UnZip
Locale Issues
Note
Use of UnZip in the JDK, Mozilla, DocBook or any other BLFS package
installation is not a problem, as BLFS instructions never use
UnZip to extract a file with
non-ASCII characters in the file's name.
The UnZip package assumes that
filenames stored in the ZIP archives created on non-Unix systems
are encoded in CP850, and that they should be converted to
ISO-8859-1 when writing files onto the filesystem. Such assumptions
are not always valid. In fact, inside the ZIP archive, filenames
are encoded in the DOS codepage that is in use in the relevant
country, and the filenames on disk should be in the locale
encoding. In MS Windows, the OemToChar() C function (from
User32.DLL
) does the correct
conversion (which is indeed the conversion from CP850 to a superset
of ISO-8859-1 if MS Windows is set up to use the US English
language), but there is no equivalent in Linux.
When using unzip to
unpack a ZIP archive containing non-ASCII filenames, the filenames
are damaged because unzip uses improper conversion
when any of its encoding assumptions are incorrect. For example, in
the ru_RU.KOI8-R locale, conversion of filenames from CP866 to
KOI8-R is required, but conversion from CP850 to ISO-8859-1 is
done, which produces filenames consisting of undecipherable
characters instead of words (the closest equivalent understandable
example for English-only users is rot13). There are several ways
around this limitation:
1) For unpacking ZIP archives with filenames containing non-ASCII
characters, use WinZip while running the Wine Windows emulator.
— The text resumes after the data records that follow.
-- ==== Sys2Proof/Laws/Merge.lean ====
section
/-! SUPPORT. Merging: one TB_STEP on the memories, and the forest that it keeps until one tree is left. -/

namespace Sys2Proof.Machine

theorem rising_nodup {q : List NodeIdx} (h : rising q = true) : q.Nodup :=
  ((rising_iff q).1 h).imp fun hab e => by rw [e] at hab; omega

theorem Memory.weightOf_append {m : Memory} {n : NodeIdx} (h : n.toNat < m.nodes.length) (more : List Node)
    (heap : List NodeIdx) : ({ m with nodes := m.nodes ++ more, heap := heap } : Memory).weightOf n = m.weightOf n := by
  simp only [Memory.weightOf]
  rw [List.getElem?_append_left h]

/-- One merge (42_tree_builder.md rule R166): the smallest key is the left child, the next one the right child. -/
theorem Memory.merge_eq {m : Memory} {l r : NodeIdx} (hl : l ∈ m.heap) (hr : r ∈ m.heap) (hne : r ≠ l)
    (ha : ∀ y ∈ m.heap, y.toNat < m.nodes.length) (hrise : rising m.heap = true) (hn : m.nodes.length < 513)
    (hh : m.heap.length ≤ 257) (hminl : ∀ y ∈ m.heap, y ≠ l → m.before l y)
    (hminr : ∀ y ∈ m.heap, y ≠ l → y ≠ r → m.before r y) :
    m.merge = .ok (BitVec.ofNat 10 m.nodes.length,
      { m with
        nodes := m.nodes ++ [internalNode (m.weightOf l + m.weightOf r) l r]
        heap := (m.heap.erase l).erase r ++ [BitVec.ofNat 10 m.nodes.length] }) := by
  have hnd := rising_nodup hrise
  have hr' : r ∈ m.heap.erase l := (List.mem_erase_of_ne hne).2 hr
  have e₁ := Memory.pqRemoveMin_eq hl ha hminl
  have e₂ : ({ m with heap := m.heap.erase l } : Memory).pqRemoveMin =
      .ok (r, { m with heap := (m.heap.erase l).erase r }) := by
    refine Memory.pqRemoveMin_eq hr' (fun y hy => ha y (List.mem_of_mem_erase hy)) fun y hy hyr => ?_
    refine hminr y (List.mem_of_mem_erase hy) (fun e => ?_) hyr
    rw [e] at hy
    exact (List.Nodup.not_mem_erase hnd) hy
  obtain ⟨nl, r₁, w₁, -⟩ := ({ m with heap := (m.heap.erase l).erase r } : Memory).readNode_weight (ha l hl)
  obtain ⟨nr, r₂, w₂, -⟩ := ({ m with heap := (m.heap.erase l).erase r } : Memory).readNode_weight (ha r hr)
  have hlen : ((m.heap.erase l).erase r).length + 2 = m.heap.length := by
    have h₁ := List.length_erase_of_mem hl
    have h₂ := List.length_erase_of_mem hr'
    have := List.length_pos_of_mem hl
    have := List.length_pos_of_mem hr'
    omega
  have hins : insertIdx (BitVec.ofNat 10 m.nodes.length) ((m.heap.erase l).erase r) =
      (m.heap.erase l).erase r ++ [BitVec.ofNat 10 m.nodes.length] := by
    refine insertIdx_last _ _ fun y hy => ?_
    rw [ofNat_toNat_of_lt (by omega)]
    exact ha y (List.mem_of_mem_erase (List.mem_of_mem_erase hy))
  simp only [Memory.merge, e₁, e₂, r₁, r₂, bind, Except.bind]
  rw [Memory.addNode_ok (m := { m with heap := (m.heap.erase l).erase r }) hn (by simp only; omega), w₁, w₂]
  simp only [hins]
  rfl

theorem Forest.heap_le {m : Memory} {L : List Symbol} {W : Nat} (h : Forest m L W) : m.heap.length ≤ L.length := by
  obtain ⟨ts, h₁, -, h₃⟩ := h.trees
  rw [← h₁.length_eq, ← h₃.length_eq, List.length_map, List.length_flatMap]
  clear h₁ h₃
  induction ts with
  | nil => simp
  | cons a ts ih => have := a.2.leaves_pos; simp at *; omega

/-- Two minima leave a queue of two members or more. -/
theorem Memory.two_minima {m : Memory} (ha : ∀ y ∈ m.heap, y.toNat < m.nodes.length) (hrise : rising m.heap = true)
    (h2 : 2 ≤ m.heap.length) : ∃ l ∈ m.heap, ∃ r ∈ m.heap, r ≠ l ∧ (∀ y ∈ m.heap, y ≠ l → m.before l y) ∧
      ∀ y ∈ m.heap, y ≠ l → y ≠ r → m.before r y := by
  have hnd := rising_nodup hrise
  obtain ⟨l, hl, -, hml⟩ := Memory.pqRemoveMin_spec (m := m) (by intro e; simp [e] at h2) ha
  have hlen := List.length_erase_of_mem hl
  obtain ⟨r, hr, -, hmr⟩ := Memory.pqRemoveMin_spec (m := { m with heap := m.heap.erase l })
    (by intro e; simp only at e; rw [e] at hlen; simp at hlen; omega) (fun y hy => ha y (List.mem_of_mem_erase hy))
  refine ⟨l, hl, r, List.mem_of_mem_erase hr, fun e => (List.Nodup.not_mem_erase hnd) (e ▸ hr), hml, fun y hy h₁ h₂ => ?_⟩
  exact hmr y ((List.mem_erase_of_ne h₁).2 hy) h₂

/-- A merge takes one tree away and keeps the leaves and the weight (42_tree_builder.md rules R166, R167). -/
theorem Forest.merge {m : Memory} {L : List Symbol} {W : Nat} (h : Forest m L W) (h2 : 2 ≤ m.heap.length)
    (hL : L.length ≤ 257) (hW : W < 2 ^ 32) :
    ∃ m', m.merge = .ok (BitVec.ofNat 10 m.nodes.length, m') ∧ Forest m' L W ∧ m'.heap.length + 1 = m.heap.length ∧
      m'.nodes.length = m.nodes.length + 1 ∧ m'.freq = m.freq ∧ m'.codes = m.codes ∧
      BitVec.ofNat 10 m.nodes.length ∈ m'.heap := by
  obtain ⟨l, hl, r, hr, hne, hml, hmr⟩ := Memory.two_minima h.alloc h.rise h2
  have hcount := h.count
  have hr' : r ∈ m.heap.erase l := (List.mem_erase_of_ne hne).2 hr
  have hlen : ((m.heap.erase l).erase r).length + 2 = m.heap.length := by
    have h₁ := List.length_erase_of_mem hl
    have h₂ := List.length_erase_of_mem hr'
    have := List.length_pos_of_mem hr'
    omega
  have hn : m.nodes.length < 513 := by omega
  have hheap : m.heap.length ≤ 257 := h.heap_le.trans hL
  have hperm : m.heap.Perm (l :: r :: (m.heap.erase l).erase r) :=
    (List.perm_cons_erase hl).trans ((List.perm_cons_erase hr').cons l)
  have hnew : (BitVec.ofNat 10 m.nodes.length : NodeIdx).toNat = m.nodes.length := ofNat_toNat_of_lt (by omega)
  have hmem : ∀ y ∈ (m.heap.erase l).erase r, y ∈ m.heap := fun y hy => List.mem_of_mem_erase (List.mem_of_mem_erase hy)
  refine ⟨_, Memory.merge_eq hl hr hne h.alloc h.rise hn hheap hml hmr, ?_, by simp; omega, by simp, rfl, rfl, by simp⟩
  have hsum := (hperm.map fun n => (m.weightOf n).toNat).sum_eq
  rw [h.weight] at hsum
  simp only [List.map_cons, List.sum_cons] at hsum
  have hadd : (m.weightOf l + m.weightOf r).toNat = (m.weightOf l).toNat + (m.weightOf r).toNat := by
    rw [BitVec.toNat_add]; omega
  refine ⟨fun y hy => ?_, ?_, ?_, ?_, by simp; omega⟩
  · simp only [List.mem_append, List.mem_singleton] at hy
    simp only [List.length_append, List.length_cons, List.length_nil]
    rcases hy with hy | rfl
    · have := h.alloc y (hmem y hy); omega
    · omega
  · rw [rising_iff, List.pairwise_append]
    refine ⟨((rising_iff _).1 h.rise).sublist (List.erase_sublist.trans List.erase_sublist), by simp, fun a ha b hb => ?_⟩
    rw [List.mem_singleton] at hb
    rw [hb, hnew]
    exact h.alloc a (hmem a ha)
  · obtain ⟨ts, h₁, h₂, h₃⟩ := h.trees
    have hts := h₁.trans hperm
    obtain ⟨p, hp, hpl⟩ := List.mem_map.1 (hts.mem_iff.2 (List.mem_cons_self))
    have hts₁ := List.perm_cons_erase hp
    have hrest : ((ts.erase p).map (·.1)).Perm (r :: (m.heap.erase l).erase r) := by
      have := (hts₁.map (·.1)).symm.trans hts
      rw [List.map_cons, hpl] at this
      exact this.cons_inv
    obtain ⟨q, hq, hqr⟩ := List.mem_map.1 (hrest.mem_iff.2 (List.mem_cons_self))
    have hts₂ := List.perm_cons_erase hq
    have hrest₂ : (((ts.erase p).erase q).map (·.1)).Perm ((m.heap.erase l).erase r) := by
      have := (hts₂.map (·.1)).symm.trans hrest
      rw [List.map_cons, hqr] at this
      exact this.cons_inv
    refine ⟨(ts.erase p).erase q ++ [(BitVec.ofNat 10 m.nodes.length, .node p.2 q.2)], ?_, ?_, ?_⟩
    · simpa using hrest₂.append_right [_]
    · intro x hx
      simp only [List.mem_append, List.mem_singleton] at hx
      rcases hx with hx | rfl
      · exact (h₂ x (List.mem_of_mem_erase (List.mem_of_mem_erase hx))).append
      · refine ⟨internalNode (m.weightOf l + m.weightOf r) l r, by simp [hnew], rfl, ?_, ?_⟩
        · exact hpl ▸ (h₂ p hp).append
        · exact hqr ▸ (h₂ q (List.mem_of_mem_erase hq)).append
    · refine List.Perm.trans ?_ h₃
      refine List.Perm.trans ?_ ((hts₁.trans (hts₂.cons p)).flatMap_right _).symm
      simp only [List.flatMap_append, List.flatMap_cons, List.flatMap_nil, List.append_nil, Shape.leaves, ← List.append_assoc]
      rw [List.append_assoc]
      exact List.perm_append_comm
  · rw [List.map_append, List.sum_append]
    have : ((m.heap.erase l).erase r).map (fun n => (({ m with
        nodes := m.nodes ++ [internalNode (m.weightOf l + m.weightOf r) l r]
        heap := (m.heap.erase l).erase r ++ [BitVec.ofNat 10 m.nodes.length] } : Memory).weightOf n).toNat) =
        ((m.heap.erase l).erase r).map fun n => (m.weightOf n).toNat :=
      List.map_congr_left fun y hy => by rw [Memory.weightOf_append (h.alloc y (hmem y hy))]
    rw [this]
    simp only [List.map_cons, List.map_nil, List.sum_cons, List.sum_nil, Memory.weightOf, hnew, List.getElem?_append_right le_rfl,
      Nat.sub_self, List.getElem?_cons_zero, internalNode]
    simp only [Memory.weightOf] at hadd hsum
    omega
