/-! ### COMPRESS -/

/-- FC_SCAN's body where no count overflows (41_frequency.md rule R144). -/
theorem fcScan_run {s : State} (hr : s.ports.credit = none) {bs : List Byte} (hl : s.ports.ib.left = bs)
    (he : s.ports.ib.ended = true) (hf : FreqOk s.mem.freq s.total) (ht : s.total.toNat + bs.length < 4294967296) :
    runTasks fcScanTasks s =
      .ok ((((((s.setMem { s.mem with freq := countAll s.mem.freq bs }).setTotal (s.total + BitVec.ofNat 32 bs.length)).setBytesIn
        (BitVec.ofNat 32 bs.length)).setResult (BitVec.ofNat 32 bs.length)).setPorts
        { s.ports with ib := { s.ports.ib with left := [], isOpen := true } }).setStatus s.status.invalidateTree) ∧
    FreqOk (countAll s.mem.freq bs) (s.total + BitVec.ofNat 32 bs.length) := by
  obtain ⟨e, hf'⟩ := scanLoop_ready bs (s.ports.ib.left.length + 1) (s.invalidateTree.setBytesIn 0) (by rw [hl]; omega) hr hl he
    hf ht
  refine ⟨?_, hf'⟩
  simp only [fcScanTasks, runTasks_cons, runTask, scanStartBody, Flow.andThen_ok, scanBody]
  rw [show (s.invalidateTree.setBytesIn 0).ports = s.ports from rfl, e]
  simp only [Flow.andThen_ok, bytesInResultBody, runTasks_cons, runTask, runTasks_nil]
  refine congrArg Flow.ok ?_
  apply State.ext <;> simp [State.scanned, State.invalidateTree]

/-- FC_SCAN's body where TOTAL cannot take a byte (41_frequency.md rule R144). -/
theorem fcScan_overflow {s : State} (hr : s.ports.credit = none) {pre post : List Byte} {b : Byte}
    (hl : s.ports.ib.left = pre ++ b :: post) (hf : FreqOk s.mem.freq s.total) (ht : s.total.toNat + pre.length = 4294967295) :
    runTasks fcScanTasks s = .raise .cntOverflow 0xFFFFFFFF (b.setWidth 32)
      ((s.invalidateTree.setBytesIn 0).scannedTo pre post) := by
  simp only [fcScanTasks, runTasks_cons, runTask, scanStartBody, Flow.andThen_ok, scanBody]
  rw [scanLoop_overflow pre b post _ (s.invalidateTree.setBytesIn 0) (by
    show pre.length < s.ports.ib.left.length + 1; rw [hl]; simp) hr hl hf ht]
  rfl

/-- FC_INIT's body (41_frequency.md rule R140). -/
theorem fcInit_run (s : State) :
    runTasks [.fcInit] s = .ok ((((s.setMem { s.mem with freq := initialFreq }).setTotal 1).setStatus
      { s.status.invalidateTree with freqValid := true }).setResult 1) := rfl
2) After running unzip, fix the damage made to the
filenames using the convmv tool (http://j3e.de/linux/convmv/). The
following is an example for the ru_RU.KOI8-R locale:
Step 1. Undo the conversion done by unzip:
convmv -f iso-8859-1 -t cp850 -r --nosmart --notest \
</path/to/unzipped/files>
Step 2. Do the correct conversion instead:
convmv -f cp866 -t koi8-r -r --nosmart --notest \
</path/to/unzipped/files>
3) Apply the optional unzip-5.50-alt-iconv-v1.1.patch
patch to
UnZip. It will apply with some
offsets.
It allows to specify the assumed filename encoding in the ZIP
archive using the -O charset_name
option and the on-disk filename encoding using the -I charset_name
option. Defaults: the on-disk
filename encoding is the locale encoding, the encoding inside the
ZIP archive is guessed according to the builtin table based on the
locale encoding. For US English users, this still means that unzip
converts from CP850 to ISO-8859-1 by default.
Caveat: this method works only with 8-bit locale encodings, not
with UTF-8. Attempting to use a patched unzip in UTF-8 locales may result
in a segmentation fault and is probably a security risk.
Installation of UnZip
Note that if you applied the patch described above for locale
issues, the first required security patch will have some offsets.
Now install UnZip by running the
following commands:
patch -Np1 -i ../unzip-5.52-security_fix-1.patch &&
patch -Np1 -i ../unzip-5.52-security_fix-2.patch &&
make -f unix/Makefile LOCAL_UNZIP=-D_FILE_OFFSET_BITS=64 linux
To test the results, issue: make
check.
Now, as the root
user:
make prefix=/usr install
Command Explanations
linux
: This target in the
Makefile
makes assumptions that are
useful for a Linux system when compiling the executables. To obtain
alternatives to this target, use make
list
LOCAL_UNZIP=...
: This sets
the compilation flags to allow UnZip to handle files up to 4 GB.